Nautilus

To Be More Creative, Cheer Up

I pour a cup of coffee, sharpen my pencil, and get ready to create. I’ve dusted off a half-conceived novel outline I abandoned three years ago, but this time I’m not waiting for my muse to intervene. Instead I hit the play button on the Creative Thinker’s Toolkit, an audio lecture series from The Great Courses that I’ve downloaded on my computer.

Gerard Puccio, a psychologist who heads the International Center for Studies in Creativity at SUNY Buffalo State, and the voice of the toolkit, tells me to engage in “forced relationships.” Choose a random object, he instructs. I scan my office and settle on a bag of Skittles left over from Halloween. Next, he says, describe the object’s attributes. “Sweet, round, colorful, chewy,” I write. I start to draw more fruitful connections. The word “small” leads me to think about making the main character isolated, reacting against a life that has become too constrained.

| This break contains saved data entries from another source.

/-- Make a registration of a task, or leave it unmade (R361). -/
def State.registerTask (s : State) (t : TaskId) (x : ObjKey × Option Party) : State :=
  let k := s.task t
  let kind := match x.1 with | .port _ _ _ _ => 1 | _ => 7
  let e : WEntry := { typ := .wait, kind := kind, pkg := Config.package, agent := taskAgent t, key := x.1, vaddr := s.keyWord x.1,
                      time := s.cycle, prio := k.eprio.toNat, bprio := k.bprio.toNat, asid := k.asid }
  let room := (s.getDie x.1.home).roomFor x.1 .wait (s.need x.1 + (if x.2.isSome then 1 else 0))
  if room then
    let s := (s.addObj x.1 kind).addEntry e
    let s := match x.2 with
      | some p => s.addEntry { e with typ := .hold, agent := p.agent, uid := p.uid }
      | none => s
    s.closeCycle e
  else s.updDie (taskDie t) fun d => { d with unmade := d.unmade ++ [e] }

/-- Whether an object is a port of a task. -/
def ObjKey.ofTask (k : ObjKey) (t : TaskId) : Bool := match k with
  | .port u _ _ _ => u == t
  | _ => false

/-- Bring a task's registrations up to date. -/
def State.syncTask (s : State) (t : TaskId) : State :=
  let have_ := (s.getDie (taskDie t)).wft.filter fun e =>
    (e.typ == .wait && e.agent == taskAgent t && (e.kind == 1 || e.kind == 7)) || (e.typ == .hold && e.kind == 1 && e.key.ofTask t)
  let want := s.wants t
  let gone := have_.filter fun e => !want.any fun w => w.1 == e.key
  let new := want.filter fun w => !have_.any fun e => e.key == w.1
  if gone == [] && new == [] && (s.getDie (taskDie t)).unmade == [] then s
  else
    let s := gone.foldl (fun s e => s.dropEntries e.key fun x => x.agent == taskAgent t || x.typ == .hold) s
    let s := s.updDie (taskDie t) fun d => { d with unmade := d.unmade.filter (·.agent != taskAgent t) }
    (new.foldl (fun s w => s.registerTask t w) s).reprio

/-! ## Write logs (R190, R196, R316) -/

/-- Entries of write logs in the order of their accesses, the earlier unit first where that says nothing (R196, R316). -/
def insertByTime {α : Type} (x : Nat × α) : List (Nat × α) → List (Nat × α)
  | [] => [x]
  | y :: l => if y.1 ≤ x.1 then y :: insertByTime x l else x :: y :: l

def orderByTime {α : Type} (l : List (Nat × α)) : List α := (l.foldl (fun a x => insertByTime x a) []).map (·.2)

/-- A unit's log with the time of each entry: a memory node's own, a level writer's 0. -/
def UnitSt.timed (u : UnitSt) : List (Nat × Nat × Nat × Nat) := u.wlog.zipIdx.map fun x => (u.wtimes.getD x.2 0, x.1)

/-! ## How an element's meaning ends -/

/-- Nothing to do; an input lacks a beat (R254); a fault with the cause FSTAT shows (R140, R191); or a step that stalls with what it has
done. -/
inductive UStop where
  | idle
  | want (port : Nat)
  | fault (c shown : Cause)
  | keep
  deriving DecidableEq, Repr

I’m intrigued. Is creativity a skill I can beef up like a weak muscle? Absolutely, says Mark Runco, a cognitive psychologist who studies creativity at the University of Georgia, Athens. “Everybody has creative potential, and most of us have quite a bit of room for growth,” he says. “That doesn’t mean anybody can be Picasso or Einstein, but it does mean we can all learn to be more creative.”

After all, creativity may be the key to Homo sapiens’ success. As a society, we dreamed up stone tools, the combustion engine, and all the things in the SkyMall catalog. “Our species is not fast. We’re not terribly strong. We can’t camouflage ourselves,” Puccio told me when we spoke on the phone. “What we do have is the ability to imagine and create new possibilities.”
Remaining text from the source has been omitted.